Assignment: In the entries below, the lines from the one with "selB : BitVec 3" through the one with "errUnsupportedMode : BitVec 1" are to be copied exactly; both ends count.

(Records from a data collection)
——————
-- ==== Sys2Proof/Machine/Ports.lean ====
section
/-! DEFINITION. The three sub-blocks at their ports (spec/40_decoder.md R71, spec/41_register_name_rom.md R92,
spec/42_renderer.md R109), and the combinational path from a word through all three. An output that the spec calls
meaningless while an error output is 1 is absent here (`none`), never a value (93_implementation_defined.md U15; DESIGN
CHOICE, log entry 8). The ROM's characters and the renderer's line while `err_invalid_index` is 1, of which the spec says
nothing, are absent as well (DESIGN CHOICE, log entry 8). -/

namespace Sys2Proof.Machine

/-- The record at the decoder's outputs and the renderer's inputs (R71): 0 = ToRegister, 1 = Register. -/
structure RecordPorts where
  opcode    : Opcode
  direction : BitVec 1
  wide      : BitVec 1
  mode      : BitVec 1
  register1 : BitVec 3
  register2 : BitVec 3
deriving DecidableEq, Repr

/-- The decoder's outputs (R71). -/
structure DecoderPorts where
  errUnknownOpcode : BitVec 1
  record           : Option RecordPorts
deriving DecidableEq, Repr

/-- R71: `mode` is `w[7] AND w[6]`. -/
def modePort (w : Word) : BitVec 1 := w.extractLsb' 7 1 &&& w.extractLsb' 6 1

/-- The decoder block (R71): a copy of each field, and the error when `w[15:10] != 0b100010`. -/
def decoderPorts (w : Word) : DecoderPorts :=
  match recognise (opcodeField w) with
  | none => { errUnknownOpcode := 1, record := none }
  | some op =>
    { errUnknownOpcode := 0
      record := some
        { opcode := op
          direction := directionField w
          wide := wideField w
          mode := modePort w
          register1 := register1Field w
          register2 := register2Field w } }

/-- The ROM's outputs (R92): `{char0, char1}` packed as the ROM word, absent while `err_invalid_index` is 1 (DESIGN
CHOICE, log entry 8). -/
structure RomPorts where
  errInvalidIndex : BitVec 1
  data            : Option (BitVec 16)
deriving DecidableEq, Repr

/-- The ROM block with a selector of IDX_WIDTH bits (R6, R92). What `char0` and `char1` carry for a selector above 7, which
a port of more than three bits can have, R92 does not say and U15 does not list: they are absent (DESIGN CHOICE, log
entry 8). -/
def romPorts (idxWidth : Nat) (sel : BitVec idxWidth) (wide : Bool) : RomPorts :=
  if sel.toNat > 7 then { errInvalidIndex := 1, data := none }
  else { errInvalidIndex := 0, data := some (romRead (romAddress wide (BitVec.ofNat 3 sel.toNat))) }

/-- What the renderer sends to the ROM (R109): the two selectors in operand order and the one width bit. -/
structure RomRequest where
  selA : BitVec 3
  selB : BitVec 3
  wide : BitVec 1
deriving DecidableEq, Repr

/-- The renderer's selectors (R102, R109). -/
def romRequest (I : RecordPorts) : RomRequest :=
  if I.direction = 0 then { selA := I.register1, selB := I.register2, wide := I.wide }
  else { selA := I.register2, selB := I.register1, wide := I.wide }

/-- The renderer's outputs (R109). -/
structure RendererPorts where
  errUnsupportedMode : BitVec 1
  errInvalidIndex    : BitVec 1
  line               : Option (BitVec 80)
deriving DecidableEq, Repr

/-- The 80 bits of a line with the names `nameA` and `nameB` (R108, R109): position 0 in the most significant byte,
`6D 6F 76 20`, the first name, `2C 20`, the second name. -/
def linePort (nameA nameB : BitVec 16) : BitVec 80 :=
  (0x6D6F7620 : BitVec 32) ++ nameA ++ (0x2C20 : BitVec 16) ++ nameB

/-- The renderer block with the ROM's answers to its two selectors (R109). In memory mode the ROM is not used (R101).
R109 does not say what `line` carries while `err_invalid_index` is 1: it is absent (DESIGN CHOICE, log entry 8). -/
def rendererPorts (I : RecordPorts) (a b : RomPorts) : RendererPorts :=
  if I.mode = 0 then { errUnsupportedMode := 1, errInvalidIndex := 0, line := none }
  else
    match a.data, b.data with
    | some na, some nb => { errUnsupportedMode := 0, errInvalidIndex := 0, line := some (linePort na nb) }
    | _, _ => { errUnsupportedMode := 0, errInvalidIndex := 1, line := none }

/-- The combinational path of one word: decoder, renderer and the ROM with IDX_WIDTH = 3; `none` when the decoder
raises its error and the renderer is not used (R82). -/
def wordPorts (w : Word) : Option RendererPorts :=
  (decoderPorts w).record.map fun I =>
    let r := romRequest I
    rendererPorts I (romPorts 3 r.selA (wideOf r.wide)) (romPorts 3 r.selB (wideOf r.wide))

/-- The bits of a line, one 8-bit code a character, position 0 in the most significant place (R107, R109). -/
def lineBits (line : Line) : BitVec 80 :=
  line.foldl (fun acc c => acc <<< 8 ||| (charCode c).setWidth 80) 0

end Sys2Proof.Machine
end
——————
Exercise response:
  selB : BitVec 3
  wide : BitVec 1
deriving DecidableEq, Repr

/-- The renderer's selectors (R102, R109). -/
def romRequest (I : RecordPorts) : RomRequest :=
  if I.direction = 0 then { selA := I.register1, selB := I.register2, wide := I.wide }
  else { selA := I.register2, selB := I.register1, wide := I.wide }

/-- The renderer's outputs (R109). -/
structure RendererPorts where
  errUnsupportedMode : BitVec 1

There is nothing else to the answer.